Moose Clothing Company has been recognised as a Superbrand for 2026, a proud milestone for a young Sri Lankan brand that has grown steadily through trust, consistency, and a strong connection with its customers. The award ceremony was held on 12 January 2026 at the Hilton, celebrating brands that have earned lasting respect and loyalty.

Superbrand status is not awarded lightly. It is reserved for brands that demonstrate excellence beyond numbers, brands known for quality, reliability, emotional connection, and long-term relevance. Selection is based on independent research, expert evaluation, and consumer perception, making it one of the most respected recognitions a brand can receive.

For Moose Clothing Company, this honour is especially meaningful. Founded with a simple belief that Sri Lankans deserve well-made, thoughtfully designed clothing at honest prices the brand has grown by listening closely to its customers and improving with every season. From everyday essentials to performance wear, Moose has focused on getting the fundamentals right: fit, comfort, durability, and value for money.
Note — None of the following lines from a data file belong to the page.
-- ==== Sys2Proof/Certificates/Slice0/Obligations.lean ====
section
/-! DEFINITION. The statements about the HX-8260. `Completes i s P` says that command i answers a next state at s, with
the rest of the queue, of whose device P holds; `Runs i s e c x` says that an instruction runs on engine e in context c
and leaves the registers x and nothing else changed (Safety.lean). -/

open Sys2Proof Sys2Proof.Machine

/-! ## Aznum: registers -/

/-- R139: the MOV instructions.
R138, with the flags of R142: constants; R133: the index instructions. -/
def Obligations.MovesAndIndexes : Prop :=
  (∀ (s : State) (e : Eng) (c : Nat), s.dev.Executes e c → ∀ x, x = s.dev.ctx e c →
    Runs (.azSwap e 0) s e c { x with a := x.b, b := x.a } ∧
    Runs (.azPop e 0) s e c { x with a := x.b } ∧
    Runs (.azPush e 0) s e c { x with b := x.a } ∧
    Runs (.azTax e 0) s e c { x with x := x.a } ∧
    Runs (.azTay e 0) s e c { x with y := x.a } ∧
    Runs (.azTxa e 0) s e c { x with b := x.a, a := x.x } ∧
    Runs (.azTya e 0) s e c { x with b := x.a, a := x.y } ∧
    Runs (.azLaa e 0) s e c { x with b := x.a, a := if x.la then 1 else 0 } ∧
    Runs (.azAla e 0) s e c { x with la := if x.co then decide (x.a ≠ 0) else x.la && decide (x.a ≠ 0), co := false }) ∧
  (∀ (s : State) (e : Eng) (c : Nat), s.dev.Executes e c → ∀ x, x = s.dev.ctx e c → ∀ imm : BitVec 22,
    Runs (.azLit e imm) s e c { x with b := x.a, a := BitVec.ofInt 32 imm.toInt } ∧
    (∀ k : BitVec 16, Runs (.azLith e (k.zeroExtend 22)) s e c { x with a := k ++ x.a.extractLsb' 0 16 }) ∧
    Runs (.azLitf e imm) s e c { x with b := x.a, a := imm ++ (0 : BitVec 10) } ∧
    (∀ (k r : Word), k = BitVec.ofInt 32 imm.toInt → r = x.a + k →
      Runs (.azAddk e imm) s e c
        { x with
          a := r, z := decide (r = 0), n := r.getLsbD 31, v := decide (x.a.toInt + k.toInt ≠ r.toInt),
          c := decide (2 ^ 32 ≤ x.a.toNat + k.toNat), u := false }) ∧
    Runs (.azSetx e imm) s e c { x with x := BitVec.ofInt 32 imm.toInt } ∧
    Runs (.azSety e imm) s e c { x with y := BitVec.ofInt 32 imm.toInt } ∧
    Runs (.azAddx e imm) s e c { x with x := BitVec.ofInt 32 (x.x.toInt + imm.toInt) } ∧
    Runs (.azAddy e imm) s e c { x with y := BitVec.ofInt 32 (x.y.toInt + imm.toInt) })
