-- ==== Sys2Proof/Laws/State.lean ====
section
/-! SUPPORT. What each update leaves alone: one lemma per field of Device per update, true by unfolding. -/

namespace Sys2Proof.Machine

/-! ## A register word -/

@[simp] theorem Device.wr_mem (d : Device) (a : Nat) (v : Word) : (d.wr a v).mem = d.mem := by
  simp only [Device.wr]
@[simp] theorem Device.wr_larea (d : Device) (a : Nat) (v : Word) : (d.wr a v).larea = d.larea := by
  simp only [Device.wr]
@[simp] theorem Device.wr_prog (d : Device) (a : Nat) (v : Word) : (d.wr a v).prog = d.prog := by
  simp only [Device.wr]
@[simp] theorem Device.wr_ce (d : Device) (a : Nat) (v : Word) : (d.wr a v).ce = d.ce := by
  simp only [Device.wr]
@[simp] theorem Device.wr_task (d : Device) (a : Nat) (v : Word) : (d.wr a v).task = d.task := by
  simp only [Device.wr]
@[simp] theorem Device.wr_tick (d : Device) (a : Nat) (v : Word) : (d.wr a v).tick = d.tick := by
  simp only [Device.wr]
@[simp] theorem Device.wr_img (d : Device) (a : Nat) (v : Word) : (d.wr a v).img = d.img := by
  simp only [Device.wr]
@[simp] theorem Device.wr_evr (d : Device) (a : Nat) (v : Word) : (d.wr a v).evr = d.evr := by
  simp only [Device.wr]
@[simp] theorem Device.wr_hp (d : Device) (a : Nat) (v : Word) : (d.wr a v).hp = d.hp := by
  simp only [Device.wr]
@[simp] theorem Device.wr_mb (d : Device) (a : Nat) (v : Word) : (d.wr a v).mb = d.mb := by
  simp only [Device.wr]
@[simp] theorem Device.wr_sf (d : Device) (a : Nat) (v : Word) : (d.wr a v).sf = d.sf := by
  simp only [Device.wr]
@[simp] theorem Device.wr_fd (d : Device) (a : Nat) (v : Word) : (d.wr a v).fd = d.fd := by
  simp only [Device.wr]
@[simp] theorem Device.wr_sig (d : Device) (a : Nat) (v : Word) : (d.wr a v).sig = d.sig := by
  simp only [Device.wr]
@[simp] theorem Device.wr_sys (d : Device) (a : Nat) (v : Word) : (d.wr a v).sys = d.sys := by
  simp only [Device.wr]
@[simp] theorem Device.wr_pwr (d : Device) (a : Nat) (v : Word) : (d.wr a v).pwr = d.pwr := by
  simp only [Device.wr]
@[simp] theorem Device.wr_tb (d : Device) (a : Nat) (v : Word) : (d.wr a v).tb = d.tb := by
  simp only [Device.wr]
@[simp] theorem Device.wr_kl (d : Device) (a : Nat) (v : Word) : (d.wr a v).kl = d.kl := by
  simp only [Device.wr]
@[simp] theorem Device.wr_eth (d : Device) (a : Nat) (v : Word) : (d.wr a v).eth = d.eth := by
  simp only [Device.wr]
@[simp] theorem Device.wr_tri (d : Device) (a : Nat) (v : Word) : (d.wr a v).tri = d.tri := by
  simp only [Device.wr]
@[simp] theorem Device.wr_sc (d : Device) (a : Nat) (v : Word) : (d.wr a v).sc = d.sc := by
  simp only [Device.wr]
@[simp] theorem Device.wr_fo (d : Device) (a : Nat) (v : Word) : (d.wr a v).fo = d.fo := by
  simp only [Device.wr]
@[simp] theorem Device.wr_sb (d : Device) (a : Nat) (v : Word) : (d.wr a v).sb = d.sb := by
  simp only [Device.wr]
@[simp] theorem Device.wr_nvm (d : Device) (a : Nat) (v : Word) : (d.wr a v).nvm = d.nvm := by
  simp only [Device.wr]
@[simp] theorem Device.wr_ldr (d : Device) (a : Nat) (v : Word) : (d.wr a v).ldr = d.ldr := by
  simp only [Device.wr]
@[simp] theorem Device.wr_freeCtr (d : Device) (a : Nat) (v : Word) : (d.wr a v).freeCtr = d.freeCtr := by
  simp only [Device.wr]
@[simp] theorem Device.wr_sent (d : Device) (a : Nat) (v : Word) : (d.wr a v).sent = d.sent := by
  simp only [Device.wr]

/-! ## A register field -/

@[simp] theorem Device.setF_mem (d : Device) (f : Fld) (v : Nat) : (d.setF f v).mem = d.mem := by
  simp only [Device.setF, Device.wr_mem]
@[simp] theorem Device.setF_larea (d : Device) (f : Fld) (v : Nat) : (d.setF f v).larea = d.larea := by
  simp only [Device.setF, Device.wr_larea]
@[simp] theorem Device.setF_prog (d : Device) (f : Fld) (v : Nat) : (d.setF f v).prog = d.prog := by
  simp only [Device.setF, Device.wr_prog]
@[simp] theorem Device.setF_ce (d : Device) (f : Fld) (v : Nat) : (d.setF f v).ce = d.ce := by
  simp only [Device.setF, Device.wr_ce]
@[simp] theorem Device.setF_task (d : Device) (f : Fld) (v : Nat) : (d.setF f v).task = d.task := by
  simp only [Device.setF, Device.wr_task]
@[simp] theorem Device.setF_tick (d : Device) (f : Fld) (v : Nat) : (d.setF f v).tick = d.tick := by
  simp only [Device.setF, Device.wr_tick]
@[simp] theorem Device.setF_img (d : Device) (f : Fld) (v : Nat) : (d.setF f v).img = d.img := by
  simp only [Device.setF, Device.wr_img]
@[simp] theorem Device.setF_evr (d : Device) (f : Fld) (v : Nat) : (d.setF f v).evr = d.evr := by
  simp only [Device.setF, Device.wr_evr]
@[simp] theorem Device.setF_hp (d : Device) (f : Fld) (v : Nat) : (d.setF f v).hp = d.hp := by
  simp only [Device.setF, Device.wr_hp]
@[simp] theorem Device.setF_mb (d : Device) (f : Fld) (v : Nat) : (d.setF f v).mb = d.mb := by
  simp only [Device.setF, Device.wr_mb]
@[simp] theorem Device.setF_sf (d : Device) (f : Fld) (v : Nat) : (d.setF f v).sf = d.sf := by
  simp only [Device.setF, Device.wr_sf]
@[simp] theorem Device.setF_fd (d : Device) (f : Fld) (v : Nat) : (d.setF f v).fd = d.fd := by
  simp only [Device.setF, Device.wr_fd]
@[simp] theorem Device.setF_sig (d : Device) (f : Fld) (v : Nat) : (d.setF f v).sig = d.sig := by
  simp only [Device.setF, Device.wr_sig]
@[simp] theorem Device.setF_sys (d : Device) (f : Fld) (v : Nat) : (d.setF f v).sys = d.sys := by
  simp only [Device.setF, Device.wr_sys]
@[simp] theorem Device.setF_pwr (d : Device) (f : Fld) (v : Nat) : (d.setF f v).pwr = d.pwr := by
  simp only [Device.setF, Device.wr_pwr]
@[simp] theorem Device.setF_tb (d : Device) (f : Fld) (v : Nat) : (d.setF f v).tb = d.tb := by
  simp only [Device.setF, Device.wr_tb]
@[simp] theorem Device.setF_kl (d : Device) (f : Fld) (v : Nat) : (d.setF f v).kl = d.kl := by
  simp only [Device.setF, Device.wr_kl]
@[simp] theorem Device.setF_eth (d : Device) (f : Fld) (v : Nat) : (d.setF f v).eth = d.eth := by
  simp only [Device.setF, Device.wr_eth]
@[simp] theorem Device.setF_tri (d : Device) (f : Fld) (v : Nat) : (d.setF f v).tri = d.tri := by
  simp only [Device.setF, Device.wr_tri]
@[simp] theorem Device.setF_sc (d : Device) (f : Fld) (v : Nat) : (d.setF f v).sc = d.sc := by
  simp only [Device.setF, Device.wr_sc]
@[simp] theorem Device.setF_fo (d : Device) (f : Fld) (v : Nat) : (d.setF f v).fo = d.fo := by
  simp only [Device.setF, Device.wr_fo]
@[simp] theorem Device.setF_sb (d : Device) (f : Fld) (v : Nat) : (d.setF f v).sb = d.sb := by
  simp only [Device.setF, Device.wr_sb]
@[simp] theorem Device.setF_nvm (d : Device) (f : Fld) (v : Nat) : (d.setF f v).nvm = d.nvm := by
  simp only [Device.setF, Device.wr_nvm]
@[simp] theorem Device.setF_ldr (d : Device) (f : Fld) (v : Nat) : (d.setF f v).ldr = d.ldr := by
  simp only [Device.setF, Device.wr_ldr]
@[simp] theorem Device.setF_freeCtr (d : Device) (f : Fld) (v : Nat) : (d.setF f v).freeCtr = d.freeCtr := by
  simp only [Device.setF, Device.wr_freeCtr]
@[simp] theorem Device.setF_sent (d : Device) (f : Fld) (v : Nat) : (d.setF f v).sent = d.sent := by
  simp only [Device.setF, Device.wr_sent]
Commenting on the achievement, Hasib Omar, CEO of Moose Clothing Company, said:

“Being named a Superbrand is deeply meaningful for us because it comes from trust. Moose is still a young brand, and this recognition belongs to our customers who believed in us from the beginning, our teams who work with care and purpose, and everyone who chose Moose Clothing Company as part of their everyday life. It reminds us why we started and encourages us to keep building with integrity.”